Good journalists are risk takers, going wherever their story takes them even if it means into danger.
But today, as Covid-19 rages through the world, danger takes on a new form in the shape of an invisible enemy that could strike anywhere, at any time.
For Azrul Affandi Sobry, a journalist based in Kuala Lumpur, it struck as he was on the line of duty covering the recent state election in Sabah.
He admits that it wasn’t entirely unexpected as the nature of the job entails jostling with others in order to land the story.
But he also confesses that he could have done more to prevent it from happening.
“From the first day I arrived in Sabah and started reporting until the day I returned to KL, I never followed the SOPs,” he told MalaysiaNow.
“There were hundreds of us there, and none of us did.”
In Malaysia alone, the virus has claimed more than 200 lives and infected over 24,000 people.
Azrul is candid about the source of his infection, and while he says he had little choice – “we have to get up close to the people in the story we’re covering” – he is also clear about where he believes the responsibility lies.
“The fault is all mine because I spent time working in crowded areas where everyone abandoned the SOPs in the rush to get their stories.
“Social distancing wasn’t practised by anyone I saw and we didn’t even wear face masks.”
He and other reporters spent time crowding into former Sabah chief minister Shafie Apdal’s home, from where they reported on the excitement of the election.
“I can’t blame the other people squeezed together in that house, only myself,” he added.
Once he had sent his final election story to his editors, he flew from Sabah back to KLIA on Sept 30.
“I spent time working in crowded areas where everyone abandoned the SOPs in the rush to get their stories.”
On arrival, all passengers were swab tested. Health workers attached a pink bracelet to his wrist, and he was ordered to self-quarantine for 14 days. His swab came up negative, so he left the airport and went home in a cheerful mood, confident that everything would be fine.
But the next morning when he woke up, Azrul felt some ominous changes coming over him. He felt his first stirrings of unease.
As the day progressed he began to feel weak and cough continuously but he dared not leave the house to get treatment or medication because he was still wearing the pink bracelet.
He began to suspect the worst.
“On the third day after getting back from Sabah, I started to feel terrible with a horrible cough and bouts of dizziness so I called the Kajang hospital emergency department because now I was frightened and wanted to know what I should do.”
He encountered difficulties dealing with the hospital so he contacted health director-general Dr Noor Hisham Abdullah and soon found himself in Sungai Buloh hospital where he was given emergency treatment, warded, and tested.
The next day his test results came back. They confirmed he was positive for Covid-19.
Healthcare professionals quarantined him there and then. He spent over a week moving between three different wards as beds became scarce in the grip of a new local wave.
On day 8, he still tested positive but was told he was no longer contagious and so would not spread the virus. He just needed time for his immune system to heal him.
Due to the growing influx of Covid-19 cases in Klang Valley hospitals, patients were being allowed to return home after their 10th day if they did not exhibit severe symptoms.
“If the patients seemed healthy, they were allowed to go home. In fact, after a week in the hospital just about everyone in the isolation wards was actually fit; most of us were even able to run,” he said.

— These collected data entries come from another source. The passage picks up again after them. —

-- ==== Sys2Proof/Tests/Slice0.lean ====
section
/-! SUPPORT. The model's own tests: ill-formed terms that WellFormed refuses, words written out from the spec's
encodings, one or two vectors of 95_test_vectors.md for each instruction, and for each statement with hypotheses a
concrete case that meets them together. -/

namespace Sys2Proof.Tests

open Sys2Proof.Machine Sys2Proof.Safety

/-! ## Helpers -/

/-- A state in which every byte of `FB` has been written: `FB` = `F`, `ACC` = `a`. -/
def holding (a : Byte) (F : Frame) : State := { State.reset with acc := a, fb := F, written := octetFill true }

/-- The frame of eight bytes. -/
def frame (a b c d e f g h : Byte) : Frame := ⟨a, b, c, d, e, f, g, h⟩

/-- The state after an instruction (the given one where there is none). -/
def after (i : Instr) (s : State) : State :=
  match exec i s with
  | .next t => t
  | .fault _ => s
  | .refused _ => s

/-- The last response after an instruction. -/
def answer (i : Instr) (s : State) : Option RespWord := (after i s).responses.head?

/-- The last response and the state's `ACC` after one step on a presented word. -/
def stepAnswer (cw : CmdWord) (s : State) : Option RespWord × Byte :=
  match step { s with pending := [.command cw] } with
  | .next t => (t.responses.head?, t.acc)
  | .fault _ => (none, s.acc)
  | .refused _ => (none, s.acc)

/-- The reply of 95_test_vectors.md V7, serial number 42. -/
def reply42 : Frame := frame 0x20#8 0x02#8 0#8 0#8 0#8 0x2A#8 0x86#8 0xFF#8

/-! ## WellFormed: an ill-formed term for each check (30_encoding.md R39, R47) -/

theorem test_wellFormed_refuses_count_nine : (Instr.frmDecode 0x20#8 0x02#8 9#4).wellFormed = false := by decide
theorem test_wellFormed_refuses_pseudo_count_fifteen : (Instr.rspGetsn 15#4).wellFormed = false := by decide
theorem test_wellFormed_refuses_empty_load : (Instr.fbLoad []).wellFormed = false := by decide
theorem test_wellFormed_refuses_nine_bytes :
    (Instr.fbLoad [0#8, 0#8, 0#8, 0#8, 0#8, 0#8, 0#8, 0#8, 0#8]).wellFormed = false := by decide

/-! ## Decode: a word for every constructor, bit by bit from spec/opcode_table.json's "encoding" -/

theorem test_decode_crcInit :
    decode 0b00000001000000000000000000000000000000000000000000000000#56 = .ok .crcInit := by rfl
theorem test_decode_crcUpd : -- b = 10100101
    decode 0b00000010000000000000000000000000000000000000000010100101#56 = .ok (.crcUpd 0xA5#8) := by rfl
theorem test_decode_crcRd :
    decode 0b00000011000000000000000000000000000000000000000000000000#56 = .ok .crcRd := by rfl
theorem test_decode_fbWr : -- i = 110, b = 10000110
    decode 0b00000100000000000000000000000000000000000000011010000110#56 = .ok (.fbWr 6#3 0x86#8) := by rfl
theorem test_decode_fbRd : -- i = 101
    decode 0b00000101000000000000000000000000000000000000000000000101#56 = .ok (.fbRd 5#3) := by rfl
theorem test_decode_frmStamp :
    decode 0b00000110000000000000000000000000000000000000000000000000#56 = .ok .frmStamp := by rfl
theorem test_decode_frmVerify :
    decode 0b00000111000000000000000000000000000000000000000000000000#56 = .ok .frmVerify := by rfl
theorem test_decode_frmBuild : -- 20 02 DE AD BE EF
    decode 0b00001000001000000000001011011110101011011011111011101111#56 =
      .ok (.frmBuild 0x20#8 0x02#8 0xDE#8 0xAD#8 0xBE#8 0xEF#8) := by rfl
theorem test_decode_frmDecode : -- 21 02, n = 1000
    decode 0b00001001001000010000001000000000000000000000000000001000#56 = .ok (.frmDecode 0x21#8 0x02#8 8#4) := by rfl
/-- REQ.GETSN has no encoding of its own (30_encoding.md R47): its word is FRM.BUILD's. -/
theorem test_decode_reqGetsn : encode .reqGetsn = [.command 0x08200200000000#56] ∧
    decode 0x08200200000000#56 = .ok (.frmBuild 0x20#8 0x02#8 0#8 0#8 0#8 0#8) := ⟨rfl, rfl⟩
/-- RSP.GETSN has no encoding of its own (30_encoding.md R47): its word is FRM.DECODE's. -/
theorem test_decode_rspGetsn : encode (.rspGetsn 7#4) = [.command 0x09200200000007#56] ∧
    decode 0x09200200000007#56 = .ok (.frmDecode 0x20#8 0x02#8 7#4) := ⟨rfl, rfl⟩
theorem test_encode_checksumOf : encode (.checksumOf [0x01#8, 0x02#8]) =
    [.command 0x01000000000000#56, .command 0x02000000000001#56, .command 0x02000000000002#56,
     .command 0x03000000000000#56] := by rfl
/-- The first words of program P4 of 95_test_vectors.md. -/
theorem test_encode_fbLoad : encode (.fbLoad [0x20#8, 0x02#8, 0x2A#8]) =
    [.command 0x04000000000020#56, .command 0x04000000000102#56, .command 0x0400000000022A#56] := by rfl
theorem test_encode_fbDump : encode .fbDump =
    [.command 0x05000000000000#56, .command 0x05000000000001#56, .command 0x05000000000002#56,
     .command 0x05000000000003#56, .command 0x05000000000004#56, .command 0x05000000000005#56,
     .command 0x05000000000006#56, .command 0x05000000000007#56] := by rfl
theorem test_decode_getsnReq : decodeTableWord 64
    0b0010000000000010000000000000000000000000000000000101000011111111 = some .getsnReq := by rfl
/-- V8: family 21 is no GETSN.RPL (30_encoding.md R32). -/
theorem test_decode_other_family : decodeTableWord 64 0x21020000002AAFFF = none := by rfl
theorem test_decode_getsnRpl : -- serial 0000002A, checksum 86, terminator FF
    decodeTableWord 64 0b0010000000000010000000000000000000000000001010101000011011111111 =
      some (.getsnRpl 42#32 0x86#8 0xFF#8) := by rfl

/-- 95_test_vectors.md V17: the ten illegal words, each rejected by the name of what is wrong. -/
theorem test_decode_illegal_words :
    decode 0x00000000000000#56 = .error (.reservedOpcode 0x00#8) ∧
    decode 0x0A000000000000#56 = .error (.reservedOpcode 0x0A#8) ∧
    decode 0xFF000000000000#56 = .error (.reservedOpcode 0xFF#8) ∧
    decode 0x01000000000001#56 = .error (.mustBeZero 0x01#8) ∧
    decode 0x02000000000100#56 = .error (.mustBeZero 0x02#8) ∧
    decode 0x05000000000008#56 = .error (.mustBeZero 0x05#8) ∧
    decode 0x04000000000800#56 = .error (.mustBeZero 0x04#8) ∧
    decode 0x09200200000009#56 = .error (.reservedCount 9#4) ∧
    decode 0x0920020000000F#56 = .error (.reservedCount 15#4) ∧
    decode 0x09200200000018#56 = .error (.mustBeZero 0x09#8) :=
  ⟨rfl, rfl, rfl, rfl, rfl, rfl, rfl, rfl, rfl, rfl⟩

/-- 95_test_vectors.md P9, its last word: ILLEGAL_CMD, and `ACC` as it was. -/
theorem test_step_illegal_word : stepAnswer 0x09200200000018#56 (holding 0xFF#8 reply42) =
    (some 0xFF00000000#40, 0xFF#8) := by decide

set_option maxRecDepth 20000

/-! ## One or two vectors for each instruction (95_test_vectors.md) -/

/-- V12, first row. -/
theorem test_crcInit : answer .crcInit (holding 0x3C#8 reply42) = some 0x00000000FF#40 ∧
    (after .crcInit (holding 0x3C#8 reply42)).acc = 0xFF#8 := by decide
/-- V12: `ACC` = 13, byte 02. -/
theorem test_crcUpd : answer (.crcUpd 0x02#8) (holding 0x13#8 reply42) = some 0x0000000077#40 := by decide
/-- V12: the fixed point FD. -/
theorem test_crcUpd_fixed_point : (after (.crcUpd 0x00#8) (holding 0xFD#8 reply42)).acc = 0xFD#8 := by decide
/-- V12, last row: after reset. -/
theorem test_crcRd_after_reset : stepAnswer 0x03000000000000#56 State.reset = (some 0x00000000FF#40, 0xFF#8) := by
  decide
/-- V13, first row. -/
theorem test_fbWr : (after (.fbWr 5#3 0x2A#8) (holding 0#8 (frame 0x20#8 0x02#8 0#8 0#8 0#8 0#8 0x50#8 0xFF#8))).fb =
    frame 0x20#8 0x02#8 0#8 0#8 0#8 0x2A#8 0x50#8 0xFF#8 := by decide
/-- V13: zero-extended, not FFFFFFFF. -/
theorem test_fbRd : answer (.fbRd 7#3) (holding 0#8 reply42) = some 0x00000000FF#40 := by decide
/-- V14: all zero, byte 7 not touched. -/
theorem test_frmStamp : (after .frmStamp (holding 0#8 (octetFill 0#8))).fb =
    frame 0#8 0#8 0#8 0#8 0#8 0#8 0xAF#8 0#8 := by decide
/-- V14: all ones. -/
theorem test_frmStamp_ones : answer .frmStamp (holding 0#8 (octetFill 0xFF#8)) = some 0x00000000E7#40 := by decide
/-- V14: terminator ignored. -/
theorem test_frmVerify_true : answer .frmVerify (holding 0#8 { reply42 with b7 := 0#8 }) = some 0x0000000001#40 := by
  decide
/-- V14: recomputed 81. -/
theorem test_frmVerify_false : answer .frmVerify (holding 0#8 { reply42 with b5 := 0x2B#8 }) = some 0x0000000000#40 := by
  decide
/-- V15, second row, with `ACC` unchanged. -/
theorem test_frmBuild : (after (.frmBuild 0x20#8 0x02#8 0xDE#8 0xAD#8 0xBE#8 0xEF#8) State.reset).fb =
    frame 0x20#8 0x02#8 0xDE#8 0xAD#8 0xBE#8 0xEF#8 0x9A#8 0xFF#8 := by decide
/-- V16: echo check before checksum. -/
theorem test_frmDecode_echo_first : answer (.frmDecode 0x20#8 0x02#8 8#4)
    (holding 0#8 (frame 0x21#8 0x02#8 0#8 0#8 0#8 0x2A#8 0#8 0xFF#8)) = some 0x0220022102#40 := by decide
/-- V16: big-endian. -/
theorem test_frmDecode_big_endian : answer (.frmDecode 0x20#8 0x02#8 8#4)
    (holding 0#8 (frame 0x20#8 0x02#8 0x12#8 0x34#8 0x56#8 0x78#8 0x4C#8 0xFF#8)) = some 0x0012345678#40 := by decide
/-- V6. -/
theorem test_reqGetsn : (after .reqGetsn State.reset).fb = frame 0x20#8 0x02#8 0#8 0#8 0#8 0#8 0x50#8 0xFF#8 := by
  decide
/-- V9: expected 86, actual 87. -/
theorem test_rspGetsn_checksum : answer (.rspGetsn 8#4) (holding 0#8 { reply42 with b6 := 0x87#8 }) =
    some 0x0300008687#40 := by decide
/-- V16: short read, after reset, with nothing in `FB`. -/
theorem test_rspGetsn_short : stepAnswer 0x09200200000007#56 State.reset = (some 0x0100000807#40, 0xFF#8) := by decide
/-- V4: "123456789" gives FB and not F4. -/
theorem test_checksumOf_digits : answer (.checksumOf
    [0x31#8, 0x32#8, 0x33#8, 0x34#8, 0x35#8, 0x36#8, 0x37#8, 0x38#8, 0x39#8]) State.reset = some 0x00000000FB#40 := by
  decide
/-- V1: the empty sequence. -/
theorem test_checksumOf_empty : answer (.checksumOf []) (holding 0x3C#8 reply42) = some 0x00000000FF#40 := by decide
/-- P6, commands 1 to 5: five bytes loaded, the rest as it was. -/
theorem test_fbLoad : (after (.fbLoad [0x21#8, 0x03#8, 1#8, 2#8, 3#8]) (holding 0#8 reply42)).fb =
    frame 0x21#8 0x03#8 1#8 2#8 3#8 0x2A#8 0x86#8 0xFF#8 := by decide
/-- P2, commands 1 to 8, with another frame: byte 7 is answered last. -/
theorem test_fbDump : (after .fbDump (holding 0#8 reply42)).responses =
    [0x00000000FF#40, 0x0000000086#40, 0x000000002A#40, 0#40, 0#40, 0#40, 0x0000000002#40, 0x0000000020#40] := by decide
/-- 30_encoding.md R32: the frame that goes out. -/
theorem test_getsnReq : ((after .getsnReq State.reset).sent.map frameToWord) = [0x20020000000050FF#64] := by decide
/-- V7: 42. -/
theorem test_getsnRpl : answer (.getsnRpl 42#32 0x86#8 0xFF#8) State.reset = some 0x000000002A#40 := by decide
/-- V9: the corrupted reply. -/
theorem test_getsnRpl_corrupt : answer (.getsnRpl 42#32 0x87#8 0xFF#8) State.reset = some 0x0300008687#40 := by decide

/-- 95_test_vectors.md V10: rows of the table, worked out there bit by bit. -/
theorem test_table_rows : crcTable 0x01#8 = 0x07#8 ∧ crcTable 0x80#8 = 0x89#8 ∧ crcTable 0x31#8 = 0x97#8 ∧
    crcTable 0xFF#8 = 0xF3#8 ∧ crcTable 0xFD#8 = 0xFD#8 := by decide
/-- 95_test_vectors.md P8 b: five bytes written. -/
theorem test_partial_write : ∃ t, getSerialNumber (.count 5) .error State.reset = .next (.partialWrite 8 5, t) := ⟨_, rfl⟩

/-! ## The fixed names: a table word runs as the first instruction after reset -/

theorem test_withFetchWord_command : (match step (State.reset.withFetchWord 56 0x01000000000000) with
    | .next t => t.responses
    | _ => []) = [0x00000000FF#40] := by decide
theorem test_withFetchWord_frame : (match step (State.reset.withFetchWord 64 0x20020000002A86FF) with
    | .next t => t.responses.head?
    | _ => none) = some 0x000000002A#40 := by decide

/-- 10_state.md R19 (b): the step with the word as its parameter; 95_test_vectors.md V12, `ACC` = FF, byte 20. -/
theorem test_stepOn : stepOn (.command 0x02000000000020#56) State.reset.toBlock =
    .next ⟨{ State.reset.toBlock with acc := 0x13#8 }, [0x0000000013#40], []⟩ := by rfl

/-- V8: a frame of another family is received and reported. -/
theorem test_receive_other_family : (match step (State.reset.withFetchWord 64 0x21020000002AAFFF) with
    | .next t => t.responses.head?
    | _ => none) = some 0x0220022102#40 := by decide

On day 8, he was discharged to allow room for the rush of new patients. He went home to recuperate.
Before his bout with the illness, Azrul was known to his Facebook followers as “cikgu Covid” or Covid teacher, as he often shared advice and tips on how to avoid getting infected.
Now he is able to advise his followers from first-hand experience.
His advice now is not so much how to avoid getting infected any more, as how to react to being around recovered Covid-19 victims.
“Paranoid people are always afraid of Covid-19 patients,” he said. “They see us like rabid dogs they shouldn’t go near. Even some of my friends are like that.
“I want people to try to remember that Covid is not the only dangerous infectious disease out there. All viruses can spread. Influenza is also a killer. But people now see Covid as the only dangerous thing you can catch. Recovering patients are often avoided by everyone and there’s absolutely no need for that.”